Problem description | Within the listing below, the lines to output run from the one containing "vand := fun" through the one containing "vnot := fun"; copy them exactly and nothing else.

========

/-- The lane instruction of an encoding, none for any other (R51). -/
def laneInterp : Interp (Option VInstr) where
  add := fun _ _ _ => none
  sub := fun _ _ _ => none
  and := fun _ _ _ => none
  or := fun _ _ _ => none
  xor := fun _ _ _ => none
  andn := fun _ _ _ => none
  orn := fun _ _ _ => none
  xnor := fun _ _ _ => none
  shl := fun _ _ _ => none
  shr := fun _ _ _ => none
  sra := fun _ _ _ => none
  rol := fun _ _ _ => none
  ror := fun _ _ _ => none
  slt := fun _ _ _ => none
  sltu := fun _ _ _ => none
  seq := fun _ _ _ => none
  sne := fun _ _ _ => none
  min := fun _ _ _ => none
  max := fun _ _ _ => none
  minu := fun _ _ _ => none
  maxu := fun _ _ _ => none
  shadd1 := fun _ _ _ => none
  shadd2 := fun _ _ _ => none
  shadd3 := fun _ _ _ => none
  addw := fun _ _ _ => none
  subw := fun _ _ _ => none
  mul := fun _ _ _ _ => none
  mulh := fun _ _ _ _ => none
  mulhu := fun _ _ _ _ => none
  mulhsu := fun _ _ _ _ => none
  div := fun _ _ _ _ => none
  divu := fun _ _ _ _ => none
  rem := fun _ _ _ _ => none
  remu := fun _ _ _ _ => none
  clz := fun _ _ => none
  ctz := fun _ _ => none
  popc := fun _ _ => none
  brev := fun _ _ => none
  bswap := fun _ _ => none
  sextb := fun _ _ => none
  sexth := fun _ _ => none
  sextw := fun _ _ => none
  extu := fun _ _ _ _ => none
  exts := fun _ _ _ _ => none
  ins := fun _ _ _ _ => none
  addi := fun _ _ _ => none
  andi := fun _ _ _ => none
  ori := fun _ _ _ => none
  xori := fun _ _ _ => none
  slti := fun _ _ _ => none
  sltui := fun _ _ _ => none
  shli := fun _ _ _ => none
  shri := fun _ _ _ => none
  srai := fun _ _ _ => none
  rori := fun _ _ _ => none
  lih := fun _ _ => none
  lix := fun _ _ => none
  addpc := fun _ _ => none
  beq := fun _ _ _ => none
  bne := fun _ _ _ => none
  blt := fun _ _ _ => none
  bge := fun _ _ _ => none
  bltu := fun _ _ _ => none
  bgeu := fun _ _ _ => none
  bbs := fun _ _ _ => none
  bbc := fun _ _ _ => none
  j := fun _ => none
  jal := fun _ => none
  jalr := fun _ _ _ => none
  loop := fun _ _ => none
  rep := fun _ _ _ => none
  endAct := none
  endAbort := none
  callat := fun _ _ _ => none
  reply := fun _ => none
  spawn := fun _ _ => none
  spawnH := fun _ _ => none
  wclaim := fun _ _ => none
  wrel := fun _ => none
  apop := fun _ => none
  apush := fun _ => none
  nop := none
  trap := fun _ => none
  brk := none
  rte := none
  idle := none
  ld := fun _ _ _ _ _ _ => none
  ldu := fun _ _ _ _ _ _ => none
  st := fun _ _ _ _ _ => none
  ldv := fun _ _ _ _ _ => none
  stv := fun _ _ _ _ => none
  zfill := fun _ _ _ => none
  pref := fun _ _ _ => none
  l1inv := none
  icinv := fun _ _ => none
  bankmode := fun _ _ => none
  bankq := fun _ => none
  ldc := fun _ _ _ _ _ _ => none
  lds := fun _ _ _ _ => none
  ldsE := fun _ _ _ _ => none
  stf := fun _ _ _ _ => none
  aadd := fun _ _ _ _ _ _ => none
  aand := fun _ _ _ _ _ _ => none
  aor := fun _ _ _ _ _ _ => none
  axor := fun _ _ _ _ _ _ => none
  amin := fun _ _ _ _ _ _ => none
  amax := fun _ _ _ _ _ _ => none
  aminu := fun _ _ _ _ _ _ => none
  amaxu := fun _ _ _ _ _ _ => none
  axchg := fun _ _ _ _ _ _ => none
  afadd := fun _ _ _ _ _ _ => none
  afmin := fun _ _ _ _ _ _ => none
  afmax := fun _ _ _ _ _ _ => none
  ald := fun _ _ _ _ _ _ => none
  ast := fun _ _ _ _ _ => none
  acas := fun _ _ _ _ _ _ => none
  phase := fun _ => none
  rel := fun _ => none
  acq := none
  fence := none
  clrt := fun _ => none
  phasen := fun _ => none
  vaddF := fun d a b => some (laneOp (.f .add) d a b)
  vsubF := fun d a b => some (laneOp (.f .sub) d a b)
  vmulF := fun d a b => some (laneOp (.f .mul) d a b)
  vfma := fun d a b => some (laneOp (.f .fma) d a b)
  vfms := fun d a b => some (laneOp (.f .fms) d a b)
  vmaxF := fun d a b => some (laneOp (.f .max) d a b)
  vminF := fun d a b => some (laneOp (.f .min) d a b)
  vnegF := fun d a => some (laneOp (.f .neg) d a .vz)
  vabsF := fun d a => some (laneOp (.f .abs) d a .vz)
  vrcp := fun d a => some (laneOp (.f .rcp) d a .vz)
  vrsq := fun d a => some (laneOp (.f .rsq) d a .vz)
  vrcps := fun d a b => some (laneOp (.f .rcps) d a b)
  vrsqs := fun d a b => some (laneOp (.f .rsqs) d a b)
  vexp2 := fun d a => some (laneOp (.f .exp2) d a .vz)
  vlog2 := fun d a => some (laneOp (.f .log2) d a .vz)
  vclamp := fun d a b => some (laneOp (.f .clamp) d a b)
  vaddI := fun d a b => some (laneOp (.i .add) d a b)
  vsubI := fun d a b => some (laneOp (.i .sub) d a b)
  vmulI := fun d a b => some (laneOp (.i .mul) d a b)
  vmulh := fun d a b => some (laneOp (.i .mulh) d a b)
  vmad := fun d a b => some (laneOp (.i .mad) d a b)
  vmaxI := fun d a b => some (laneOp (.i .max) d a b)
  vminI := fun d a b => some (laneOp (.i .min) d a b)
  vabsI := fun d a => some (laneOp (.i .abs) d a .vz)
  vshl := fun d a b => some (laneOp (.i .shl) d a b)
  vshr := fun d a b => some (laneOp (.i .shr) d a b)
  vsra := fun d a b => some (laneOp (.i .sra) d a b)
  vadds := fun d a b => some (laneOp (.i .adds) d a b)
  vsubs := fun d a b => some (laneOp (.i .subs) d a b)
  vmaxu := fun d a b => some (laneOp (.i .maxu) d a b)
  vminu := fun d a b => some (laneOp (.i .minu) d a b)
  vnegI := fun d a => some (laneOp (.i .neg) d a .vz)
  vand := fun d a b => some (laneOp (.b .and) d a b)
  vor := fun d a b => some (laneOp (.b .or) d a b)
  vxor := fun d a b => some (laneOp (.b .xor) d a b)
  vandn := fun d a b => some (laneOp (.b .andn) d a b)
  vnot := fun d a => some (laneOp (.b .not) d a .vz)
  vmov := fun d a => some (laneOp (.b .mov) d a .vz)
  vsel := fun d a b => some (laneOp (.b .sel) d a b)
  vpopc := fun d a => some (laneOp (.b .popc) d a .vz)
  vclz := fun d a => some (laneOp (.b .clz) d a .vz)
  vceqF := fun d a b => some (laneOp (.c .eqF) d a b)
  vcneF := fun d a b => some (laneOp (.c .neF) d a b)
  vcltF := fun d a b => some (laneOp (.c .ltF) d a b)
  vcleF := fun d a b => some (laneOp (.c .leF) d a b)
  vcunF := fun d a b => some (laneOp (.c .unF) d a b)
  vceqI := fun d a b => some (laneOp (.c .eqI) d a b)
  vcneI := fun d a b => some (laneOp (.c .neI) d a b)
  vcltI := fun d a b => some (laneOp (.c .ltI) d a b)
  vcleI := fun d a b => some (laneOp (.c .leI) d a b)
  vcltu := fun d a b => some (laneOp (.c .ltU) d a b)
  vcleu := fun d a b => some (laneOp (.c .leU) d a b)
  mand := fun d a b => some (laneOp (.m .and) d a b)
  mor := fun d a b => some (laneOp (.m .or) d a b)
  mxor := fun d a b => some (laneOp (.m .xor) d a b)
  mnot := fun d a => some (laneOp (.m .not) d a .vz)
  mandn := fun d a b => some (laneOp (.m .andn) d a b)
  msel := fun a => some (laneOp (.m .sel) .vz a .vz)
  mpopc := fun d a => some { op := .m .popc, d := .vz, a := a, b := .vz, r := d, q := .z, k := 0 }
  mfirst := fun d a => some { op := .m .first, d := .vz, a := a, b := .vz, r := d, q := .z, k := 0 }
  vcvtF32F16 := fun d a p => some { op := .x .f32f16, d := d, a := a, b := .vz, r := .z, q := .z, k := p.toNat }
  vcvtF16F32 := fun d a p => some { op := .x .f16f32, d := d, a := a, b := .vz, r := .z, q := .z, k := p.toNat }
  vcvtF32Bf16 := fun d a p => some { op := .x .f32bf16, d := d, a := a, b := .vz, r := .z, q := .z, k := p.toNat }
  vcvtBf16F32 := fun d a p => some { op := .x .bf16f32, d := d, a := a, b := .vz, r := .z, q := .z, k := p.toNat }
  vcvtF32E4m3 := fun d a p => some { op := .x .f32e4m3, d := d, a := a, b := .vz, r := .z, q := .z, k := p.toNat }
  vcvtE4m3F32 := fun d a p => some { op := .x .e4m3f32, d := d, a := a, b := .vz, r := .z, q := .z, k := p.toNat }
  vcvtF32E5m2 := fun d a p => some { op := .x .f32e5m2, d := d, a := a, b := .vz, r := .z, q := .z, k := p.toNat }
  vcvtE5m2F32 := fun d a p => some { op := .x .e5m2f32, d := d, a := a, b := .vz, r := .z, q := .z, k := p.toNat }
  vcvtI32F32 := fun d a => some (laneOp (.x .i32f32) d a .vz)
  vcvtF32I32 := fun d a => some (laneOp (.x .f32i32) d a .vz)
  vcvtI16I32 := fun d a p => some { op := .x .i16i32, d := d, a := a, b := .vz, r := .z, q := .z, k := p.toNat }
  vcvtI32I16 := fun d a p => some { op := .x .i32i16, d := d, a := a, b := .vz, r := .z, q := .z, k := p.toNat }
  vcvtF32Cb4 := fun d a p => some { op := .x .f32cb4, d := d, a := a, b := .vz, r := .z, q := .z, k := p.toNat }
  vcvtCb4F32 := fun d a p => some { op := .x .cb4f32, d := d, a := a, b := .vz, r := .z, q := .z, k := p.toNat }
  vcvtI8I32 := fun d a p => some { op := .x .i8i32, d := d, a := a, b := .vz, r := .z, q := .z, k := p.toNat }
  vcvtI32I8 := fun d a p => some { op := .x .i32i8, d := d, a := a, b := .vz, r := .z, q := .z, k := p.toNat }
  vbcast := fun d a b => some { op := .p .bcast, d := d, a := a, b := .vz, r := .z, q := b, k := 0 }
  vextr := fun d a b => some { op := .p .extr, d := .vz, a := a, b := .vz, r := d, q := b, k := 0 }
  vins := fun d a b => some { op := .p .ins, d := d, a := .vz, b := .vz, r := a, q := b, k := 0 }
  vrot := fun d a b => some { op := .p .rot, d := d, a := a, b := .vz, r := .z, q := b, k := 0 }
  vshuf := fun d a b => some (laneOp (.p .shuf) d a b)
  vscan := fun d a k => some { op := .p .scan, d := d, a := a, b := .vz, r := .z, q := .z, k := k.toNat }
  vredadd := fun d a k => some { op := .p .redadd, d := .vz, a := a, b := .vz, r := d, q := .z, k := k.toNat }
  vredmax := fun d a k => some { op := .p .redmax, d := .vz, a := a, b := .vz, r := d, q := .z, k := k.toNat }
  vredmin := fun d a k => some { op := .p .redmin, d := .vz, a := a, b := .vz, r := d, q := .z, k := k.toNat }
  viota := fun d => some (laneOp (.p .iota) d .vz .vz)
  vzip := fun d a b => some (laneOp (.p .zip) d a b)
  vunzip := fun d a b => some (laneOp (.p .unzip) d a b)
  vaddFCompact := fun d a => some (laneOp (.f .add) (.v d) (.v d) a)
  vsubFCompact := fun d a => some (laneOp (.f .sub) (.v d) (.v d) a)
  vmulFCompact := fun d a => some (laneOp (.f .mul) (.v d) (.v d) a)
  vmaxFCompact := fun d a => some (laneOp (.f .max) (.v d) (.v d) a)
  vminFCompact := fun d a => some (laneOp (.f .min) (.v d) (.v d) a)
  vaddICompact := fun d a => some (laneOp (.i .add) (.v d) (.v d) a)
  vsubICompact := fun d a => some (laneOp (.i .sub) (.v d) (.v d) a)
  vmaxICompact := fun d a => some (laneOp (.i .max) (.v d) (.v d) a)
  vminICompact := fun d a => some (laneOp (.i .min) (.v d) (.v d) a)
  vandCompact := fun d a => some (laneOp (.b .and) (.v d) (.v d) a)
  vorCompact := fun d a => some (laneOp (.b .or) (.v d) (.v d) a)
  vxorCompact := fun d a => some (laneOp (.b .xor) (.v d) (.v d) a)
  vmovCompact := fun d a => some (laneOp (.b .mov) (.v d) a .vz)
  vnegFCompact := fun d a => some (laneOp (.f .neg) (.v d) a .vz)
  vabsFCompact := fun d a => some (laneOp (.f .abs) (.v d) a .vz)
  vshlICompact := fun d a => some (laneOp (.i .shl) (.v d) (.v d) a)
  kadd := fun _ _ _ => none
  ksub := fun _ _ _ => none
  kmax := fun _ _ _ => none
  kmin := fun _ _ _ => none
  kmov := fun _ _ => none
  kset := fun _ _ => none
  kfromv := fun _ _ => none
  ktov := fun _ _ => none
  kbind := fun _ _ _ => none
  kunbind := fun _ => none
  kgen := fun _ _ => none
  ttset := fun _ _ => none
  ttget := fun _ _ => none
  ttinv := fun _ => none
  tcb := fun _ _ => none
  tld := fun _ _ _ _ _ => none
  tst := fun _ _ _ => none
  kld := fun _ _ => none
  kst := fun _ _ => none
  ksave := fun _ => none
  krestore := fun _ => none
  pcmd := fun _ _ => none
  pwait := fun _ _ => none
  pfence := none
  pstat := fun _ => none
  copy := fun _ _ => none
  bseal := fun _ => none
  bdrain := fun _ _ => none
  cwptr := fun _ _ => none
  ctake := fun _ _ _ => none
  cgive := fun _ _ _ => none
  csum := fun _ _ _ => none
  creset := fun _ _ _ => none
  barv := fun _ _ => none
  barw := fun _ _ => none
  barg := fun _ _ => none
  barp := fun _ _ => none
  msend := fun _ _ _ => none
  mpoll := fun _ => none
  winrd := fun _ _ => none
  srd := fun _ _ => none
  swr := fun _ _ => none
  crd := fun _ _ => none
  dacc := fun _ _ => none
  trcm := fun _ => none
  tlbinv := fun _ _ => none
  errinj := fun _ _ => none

========

Written response |
  vand := fun d a b => some (laneOp (.b .and) d a b)
  vor := fun d a b => some (laneOp (.b .or) d a b)
  vxor := fun d a b => some (laneOp (.b .xor) d a b)
  vandn := fun d a b => some (laneOp (.b .andn) d a b)
  vnot := fun d a => some (laneOp (.b .not) d a .vz)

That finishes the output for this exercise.